You could try this as a start, searches first such "div-group" in a string.
[May be that Thierry has a single regex-line for that?]

Code: Select all

on mouseUp
  put fld "IN" into s
  put replaceText(s,"<\s*div\s*", "<div ") into s
  put replaceText(s,"<\s*/div\s*>", "</div>") into s
  put replaceText(s,"<\s*div\s*id='wikitext'\s*>", "<div id='wikitext'>") into s
  put "<div id='wikitext'" into startX
  put "<div" into leftX; put "</div>" into rightX
  put scanForNextGroup(startX,leftX,rightX,s) into fld "OUT"
end mouseUp

-- Scans for content of first group at level 1 (= not nested)
--   defined by startString t0, endDelimiter t2
--   ignoring other groups defined by delimiter strings t1,t2
function scanForNextGroup t0,t1,t2,s
  put length(t1) into l1
  put length(t2) into l2
  put length(t0) into l0
  put offset (t0,s) into o0
  if o0=0 then return "No such group"
  put o0+l0-1 into o3; put o0 into o30
  put 1 into j ## <-- now your group is open
  repeat
    if the shiftkey is down then exit repeat # <-- use as EXIT when testing
    put offset (t1,s,o3) into o1; put offset (t2,s,o3) into o2
    if o1=0 and o2=0 then exit repeat
    if o2 < o1 or o1=0 then
      subtract one from j; add o2+l2-1 to o3
    else
      add one to j; add o1+l1-1 to o3
    end if
    if j=0 then return char o30 to o3 of s ## <-- now your group is closed
  end repeat
  return "group not closed with " &j & " 'open divs' "
end scanForNextGroup

Remarks.
= If you use Unicode, that has to be (slightly) adjusted.
= This returns the first such group at level 1, that is, if another such group is opened inside the group then this is returned also as content and you have to scan the returned text again ... and so on, like with an expression with parentheses "( )" at several levels; there you would like to get the text between outermost parentheses and then go stepwise to inner levels.

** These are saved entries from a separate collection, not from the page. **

-- ==== Sys2Proof/Certificates/Slice0/Obligations.lean ====
section
/-! DEFINITION. The statements about the model, from the numbered rules of the specification. -/

open Sys2Proof Sys2Proof.Machine

/-! ### Steps, the queue and reset -/

/-- A step with a command waiting is the command at the front, on the state with the queue's rest. -/
def Obligations.StepRunsTheFrontCommand : Prop :=
  ∀ (c : Instr) (s : State) (rest : List Instr), s.pending = c :: rest → step s = exec c { s with pending := rest }

/-- The model's own choice (log entry 12): with no command waiting, the part makes one of its own events that are due
a waiting command, or, with none due, lets one millisecond pass: the count of R41 and every running timer rise by 1, the
rest stands, and a limit-line period begins. While reset is held nothing happens (R187). -/
def Obligations.IdleStepMakesTheNextEventOrATick : Prop :=
  ∀ s : State, s.pending = [] →
    let later := fun (timer : Option Nat) => timer.map (· + 1)
    ∃ t, step s = .next t
      ∧ (s.inReset = true → t = s)
      ∧ (s.inReset = false → s.due = [] →
          t.msCount = s.msCount + 1 ∧ t.pending = [.limitPeriod]
            ∧ (∀ p,
                let m := s.monitor.get p
                let f := s.framer.get p
                let c := s.contract.get p
                let d := s.drawMonitor.get p
                t.monitor.get p
                    = { m with debounce := later m.debounce, probeTimer := later m.probeTimer
                               coolOff := later m.coolOff }
                  ∧ t.framer.get p
                      = { f with
                          exchange := f.exchange.map fun e =>
                            { e with
                              condition := match e.condition with
                                | .queued => .queued
                                | .answerDue n => .answerDue (n + 1)
                                | .held n => .held (n + 1) } }
                  ∧ t.contract.get p
                      = { c with readyTimer := later c.readyTimer, settleTimer := later c.settleTimer }
                  ∧ t.drawMonitor.get p = { d with descent := later d.descent })
            ∧ t.meter
                = { s.meter with inFlight := s.meter.inFlight.map fun c => { c with elapsed := c.elapsed + 1 } }
            ∧ (∀ tr n, s.sequencer.transition = some tr → tr.stage = .breaking n →
                t.sequencer = { s.sequencer with transition := some { tr with stage := .breaking (n + 1) } })
            ∧ ((∀ tr n, s.sequencer.transition = some tr → tr.stage ≠ .breaking n) → t.sequencer = s.sequencer)
            ∧ t.limit = { s.limit with recovery := later s.limit.recovery }
            ∧ t.link = { s.link with reception := s.link.reception.map fun r => { r with gap := r.gap + 1 } }
            ∧ t.supervisor = { s.supervisor with silenceTimer := later s.supervisor.silenceTimer }
            ∧ ChangesOnly
                ([.queue, .clock, .converter, .service, .limit, .receive, .supervisor] ++ everyPort .monitor
                  ++ everyPort .framer ++ everyPort .contract ++ everyPort .drawMonitor) s t)
      ∧ (s.inReset = false → s.due ≠ [] →
          ∃ i ∈ s.due, t.pending = [i] ∧ ChangesOnly [.queue, .freeCount] s t)
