/-! ### modLink -/

@[simp] theorem State.modLink_pending (s : State) (f : LinkUnit → LinkUnit) : (s.modLink f).pending = s.pending := rfl
@[simp] theorem State.modLink_freeCount (s : State) (f : LinkUnit → LinkUnit) : (s.modLink f).freeCount = s.freeCount := rfl
@[simp] theorem State.modLink_inReset (s : State) (f : LinkUnit → LinkUnit) : (s.modLink f).inReset = s.inReset := rfl
@[simp] theorem State.modLink_msCount (s : State) (f : LinkUnit → LinkUnit) : (s.modLink f).msCount = s.msCount := rfl
@[simp] theorem State.modLink_rail (s : State) (f : LinkUnit → LinkUnit) : (s.modLink f).rail = s.rail := rfl
@[simp] theorem State.modLink_monitor (s : State) (f : LinkUnit → LinkUnit) : (s.modLink f).monitor = s.monitor := rfl
@[simp] theorem State.modLink_table (s : State) (f : LinkUnit → LinkUnit) : (s.modLink f).table = s.table := rfl
@[simp] theorem State.modLink_framer (s : State) (f : LinkUnit → LinkUnit) : (s.modLink f).framer = s.framer := rfl
@[simp] theorem State.modLink_book (s : State) (f : LinkUnit → LinkUnit) : (s.modLink f).book = s.book := rfl
@[simp] theorem State.modLink_meter (s : State) (f : LinkUnit → LinkUnit) : (s.modLink f).meter = s.meter := rfl
@[simp] theorem State.modLink_policy (s : State) (f : LinkUnit → LinkUnit) : (s.modLink f).policy = s.policy := rfl
@[simp] theorem State.modLink_lastPlan (s : State) (f : LinkUnit → LinkUnit) : (s.modLink f).lastPlan = s.lastPlan := rfl
@[simp] theorem State.modLink_contract (s : State) (f : LinkUnit → LinkUnit) : (s.modLink f).contract = s.contract := rfl
@[simp] theorem State.modLink_sequencer (s : State) (f : LinkUnit → LinkUnit) : (s.modLink f).sequencer = s.sequencer := rfl
@[simp] theorem State.modLink_limit (s : State) (f : LinkUnit → LinkUnit) : (s.modLink f).limit = s.limit := rfl
@[simp] theorem State.modLink_drawMonitor (s : State) (f : LinkUnit → LinkUnit) : (s.modLink f).drawMonitor = s.drawMonitor := rfl
@[simp] theorem State.modLink_supply (s : State) (f : LinkUnit → LinkUnit) : (s.modLink f).supply = s.supply := rfl
@[simp] theorem State.modLink_supervisor (s : State) (f : LinkUnit → LinkUnit) : (s.modLink f).supervisor = s.supervisor := rfl
@[simp] theorem State.modLink_link (s : State) (f : LinkUnit → LinkUnit) : (s.modLink f).link = f s.link := rfl

/-! ### modSupervisor -/

@[simp] theorem State.modSupervisor_pending (s : State) (f : Supervisor → Supervisor) : (s.modSupervisor f).pending = s.pending := rfl
@[simp] theorem State.modSupervisor_freeCount (s : State) (f : Supervisor → Supervisor) : (s.modSupervisor f).freeCount = s.freeCount := rfl
@[simp] theorem State.modSupervisor_inReset (s : State) (f : Supervisor → Supervisor) : (s.modSupervisor f).inReset = s.inReset := rfl
@[simp] theorem State.modSupervisor_msCount (s : State) (f : Supervisor → Supervisor) : (s.modSupervisor f).msCount = s.msCount := rfl
@[simp] theorem State.modSupervisor_rail (s : State) (f : Supervisor → Supervisor) : (s.modSupervisor f).rail = s.rail := rfl
@[simp] theorem State.modSupervisor_monitor (s : State) (f : Supervisor → Supervisor) : (s.modSupervisor f).monitor = s.monitor := rfl
@[simp] theorem State.modSupervisor_table (s : State) (f : Supervisor → Supervisor) : (s.modSupervisor f).table = s.table := rfl
@[simp] theorem State.modSupervisor_framer (s : State) (f : Supervisor → Supervisor) : (s.modSupervisor f).framer = s.framer := rfl
@[simp] theorem State.modSupervisor_book (s : State) (f : Supervisor → Supervisor) : (s.modSupervisor f).book = s.book := rfl
@[simp] theorem State.modSupervisor_meter (s : State) (f : Supervisor → Supervisor) : (s.modSupervisor f).meter = s.meter := rfl
@[simp] theorem State.modSupervisor_policy (s : State) (f : Supervisor → Supervisor) : (s.modSupervisor f).policy = s.policy := rfl
@[simp] theorem State.modSupervisor_lastPlan (s : State) (f : Supervisor → Supervisor) : (s.modSupervisor f).lastPlan = s.lastPlan := rfl
@[simp] theorem State.modSupervisor_contract (s : State) (f : Supervisor → Supervisor) : (s.modSupervisor f).contract = s.contract := rfl
@[simp] theorem State.modSupervisor_sequencer (s : State) (f : Supervisor → Supervisor) : (s.modSupervisor f).sequencer = s.sequencer := rfl
@[simp] theorem State.modSupervisor_limit (s : State) (f : Supervisor → Supervisor) : (s.modSupervisor f).limit = s.limit := rfl
@[simp] theorem State.modSupervisor_drawMonitor (s : State) (f : Supervisor → Supervisor) : (s.modSupervisor f).drawMonitor = s.drawMonitor := rfl
@[simp] theorem State.modSupervisor_supply (s : State) (f : Supervisor → Supervisor) : (s.modSupervisor f).supply = s.supply := rfl
@[simp] theorem State.modSupervisor_link (s : State) (f : Supervisor → Supervisor) : (s.modSupervisor f).link = s.link := rfl
@[simp] theorem State.modSupervisor_supervisor (s : State) (f : Supervisor → Supervisor) : (s.modSupervisor f).supervisor = f s.supervisor := rfl

/-! ### modPolicy -/

@[simp] theorem State.modPolicy_pending (s : State) (f : PolicyStore → PolicyStore) : (s.modPolicy f).pending = s.pending := rfl
@[simp] theorem State.modPolicy_freeCount (s : State) (f : PolicyStore → PolicyStore) : (s.modPolicy f).freeCount = s.freeCount := rfl
@[simp] theorem State.modPolicy_inReset (s : State) (f : PolicyStore → PolicyStore) : (s.modPolicy f).inReset = s.inReset := rfl
@[simp] theorem State.modPolicy_msCount (s : State) (f : PolicyStore → PolicyStore) : (s.modPolicy f).msCount = s.msCount := rfl
@[simp] theorem State.modPolicy_rail (s : State) (f : PolicyStore → PolicyStore) : (s.modPolicy f).rail = s.rail := rfl
@[simp] theorem State.modPolicy_monitor (s : State) (f : PolicyStore → PolicyStore) : (s.modPolicy f).monitor = s.monitor := rfl
@[simp] theorem State.modPolicy_table (s : State) (f : PolicyStore → PolicyStore) : (s.modPolicy f).table = s.table := rfl
@[simp] theorem State.modPolicy_framer (s : State) (f : PolicyStore → PolicyStore) : (s.modPolicy f).framer = s.framer := rfl
@[simp] theorem State.modPolicy_book (s : State) (f : PolicyStore → PolicyStore) : (s.modPolicy f).book = s.book := rfl
@[simp] theorem State.modPolicy_meter (s : State) (f : PolicyStore → PolicyStore) : (s.modPolicy f).meter = s.meter := rfl
@[simp] theorem State.modPolicy_lastPlan (s : State) (f : PolicyStore → PolicyStore) : (s.modPolicy f).lastPlan = s.lastPlan := rfl
@[simp] theorem State.modPolicy_contract (s : State) (f : PolicyStore → PolicyStore) : (s.modPolicy f).contract = s.contract := rfl
@[simp] theorem State.modPolicy_sequencer (s : State) (f : PolicyStore → PolicyStore) : (s.modPolicy f).sequencer = s.sequencer := rfl
@[simp] theorem State.modPolicy_limit (s : State) (f : PolicyStore → PolicyStore) : (s.modPolicy f).limit = s.limit := rfl
@[simp] theorem State.modPolicy_drawMonitor (s : State) (f : PolicyStore → PolicyStore) : (s.modPolicy f).drawMonitor = s.drawMonitor := rfl
@[simp] theorem State.modPolicy_supply (s : State) (f : PolicyStore → PolicyStore) : (s.modPolicy f).supply = s.supply := rfl
@[simp] theorem State.modPolicy_link (s : State) (f : PolicyStore → PolicyStore) : (s.modPolicy f).link = s.link := rfl
@[simp] theorem State.modPolicy_supervisor (s : State) (f : PolicyStore → PolicyStore) : (s.modPolicy f).supervisor = s.supervisor := rfl
@[simp] theorem State.modPolicy_policy (s : State) (f : PolicyStore → PolicyStore) : (s.modPolicy f).policy = f s.policy := rfl
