/-- What passes the tests of R22 is turned away by its own routing. -/
theorem State.faultFrame.routed (h : s.faultFrame p kind f) (hkind : ¬partOnlyKind kind)
    (hstate : (s.monitor.get p).state = .talking ∨ kind = kindAnnounce ∨ kind = kindHold) (hseven : f.branch ≠ 7)
    (hlength : lengthWrong kind f = false) : s.routedFault p kind f := by
  rcases h with h | ⟨-, h⟩ | ⟨-, -, h⟩ | ⟨-, -, h⟩ | ⟨hno, ha, hh⟩ | ⟨hno, h | h⟩ | h | h | h
  · exact absurd h hkind
  · exact absurd h hseven
  · exact absurd (hlength.symm.trans h) (by simp)
  · exact .inl ⟨h.1, .inl h.2⟩
  · rcases hstate with h | h | h
    · exact absurd h hno
    · exact absurd h ha
    · exact absurd h hh
  · exact .inl ⟨h, .inr hno⟩
  · exact absurd (hlength.symm.trans h) (by simp)
  · exact .inr (.inl h)
  · exact .inr (.inr (.inl h))
  · exact .inr (.inr (.inr h))

/-- A frame at fault on a port where its routing turns it away. -/
theorem takeTalking_of_fault {route : State → State} (h : s.faultFrame p kind f) (hkind : ¬partOnlyKind kind)
    (hroute : (s.monitor.get p).state = .talking → s.routedFault p kind f → route s = protocolError p s) :
    takeTalking p kind f route s = protocolError p s := by
  unfold takeTalking
  split
  · rfl
  · next htalking =>
    rw [not_not] at htalking
    split
    · rfl
    · next hseven =>
      rw [if_neg (Nat.not_lt.mpr (h.branch_le hkind htalking hseven))]
      split
      · rfl
      · next hlength => exact hroute htalking (h.routed hkind (.inl htalking) hseven (by simpa using hlength))

/-- A fault of the other kinds is that of a branch 1 to 6. -/
theorem State.routedFault.upper (h : s.routedFault p kind f) (hannounce : kind ≠ kindAnnounce) (hoffer : kind ≠ kindOffer)
    (hhold : kind ≠ kindHold) :
    f.branch ≠ 0 ∧ (0x01 ≤ kind.toNat ∧ kind.toNat ≤ 0x05 ∨ (s.monitor.get p).state ≠ .talking) := by
  rcases h with h | h | h | h
  · exact h
  · exact absurd h.1 hannounce
  · exact absurd h.1 hoffer
  · exact absurd h.1 hhold

/-- No fault is found in a kind of which every branch's frames are taken. -/
theorem State.routedFault.absurd_of (h : s.routedFault p kind f) (htalking : (s.monitor.get p).state = .talking)
    (hannounce : kind ≠ kindAnnounce) (hoffer : kind ≠ kindOffer) (hhold : kind ≠ kindHold)
    (hlow : ¬(0x01 ≤ kind.toNat ∧ kind.toNat ≤ 0x05)) : False := by
  obtain ⟨-, h | h⟩ := h.upper hannounce hoffer hhold
  · exact hlow h
  · exact h htalking

theorem notPartOnly {kind : BitVec 6} (h : kind.toNat ≤ 0x08 := by decide) : ¬partOnlyKind kind := fun hk =>
  absurd hk.1 (by omega)

theorem takeAnnounce_of_fault (hroute : s.routedFault p kindAnnounce f) :
    (if f.branch = 0 then takeAnnounce p f s else protocolError p s) = protocolError p s := by
  split
  · next hzero =>
    rcases hroute with h | ⟨-, -, h⟩ | h | h
    · exact absurd hzero h.1
    · simp [takeAnnounce, h]
    · exact absurd h.1 (by decide)
    · exact absurd h.1 (by decide)
  · rfl

theorem takeOffer_of_fault (hroute : s.routedFault p kindOffer f) :
    (if f.branch = 0 then takeOffer p f s else protocolError p s) = protocolError p s := by
  split
  · next hzero =>
    rcases hroute with h | h | ⟨-, -, h | h⟩ | h
    · exact absurd hzero h.1
    · exact absurd h.1 (by decide)
    · simp [takeOffer, h]
    · simp [takeOffer, h]
    · exact absurd h.1 (by decide)
  · rfl

theorem takeHold_of_fault (hroute : s.routedFault p kindHold f) (hzero : f.branch = 0) : takeHold p s = protocolError p s := by
  rcases hroute with h | h | h | ⟨-, -, h⟩
  · exact absurd hzero h.1
  · exact absurd h.1 (by decide)
  · exact absurd h.1 (by decide)
  · simp [takeHold, h]

/-- A fault of a kind that a port takes that is not TALKING, too. -/
theorem State.faultFrame.routed_of_length (h : s.faultFrame p kind f) (hkind : kind = kindAnnounce ∨ kind = kindHold)
    (hzero : f.branch = 0) (hlength : lengthWrong kind f = false) : s.routedFault p kind f := by
  refine h.routed ?_ (.inr hkind) (by simp [hzero]) hlength
  rcases hkind with rfl | rfl <;> exact notPartOnly
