-- ==== Sys2Proof/Machine/Overlay.lean ====
section
/-! DEFINITION. The XOR Overlay: XORB and WIPE (43_xor_overlay.md). -/

namespace Sys2Proof.Machine

/-- XORB m: `m` bytes of output are input XOR keystream (R140). `m = 0` and `m > 64` are no legal operand (R63, R65). -/
def execXorb (m : Byte) (s : State) : Host.Outcome State Fault Refusal :=
  if (Instr.xorb m).wf then overlay m.toNat s else .refused .illegalOperands

/-- WIPE: X, S, KS, K and N to zero (R141). -/
def execWipe (s : State) : Host.Outcome State Fault Refusal := .next (wipeRegisters s)

end Sys2Proof.Machine
end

[Edit. Added "remarks" above. Updated the 'preparing' mouseUp handler by replaceText-lines. Removed a note.]

dunbarx · Post by **dunbarx** » Wed Oct 15, 2014 9:56 pm

Hermann.

It sure is. I think you should post this directly to the quality control center. As Richard points out, that location also accepts enhancement requests, and I bet that venue is more visible to the Rev team than the one in the forum. Mark Waddingham replied to my original super-delimiter request personally, and I think your enhanced enhancement would be just the sort of thing he would appreciate.

Craig

[-hh] · Post by **[-hh]** » Wed Oct 15, 2014 10:47 pm

Life is a thing of give and take, not only for us.

andrewferguson · Post by **andrewferguson** » Thu Oct 16, 2014 8:55 am

Hi Hermann,
Thanks very much, you solution works perfectly!
Andrew

[-hh] · Post by **[-hh]** » Thu Oct 16, 2014 4:07 pm

Hi Andrew,

I found still some things to "fine-tune":
There is no problem if you have 'machine'-generated Code. But there is sometimes 'manually' written HTML code, as you and me presumably do.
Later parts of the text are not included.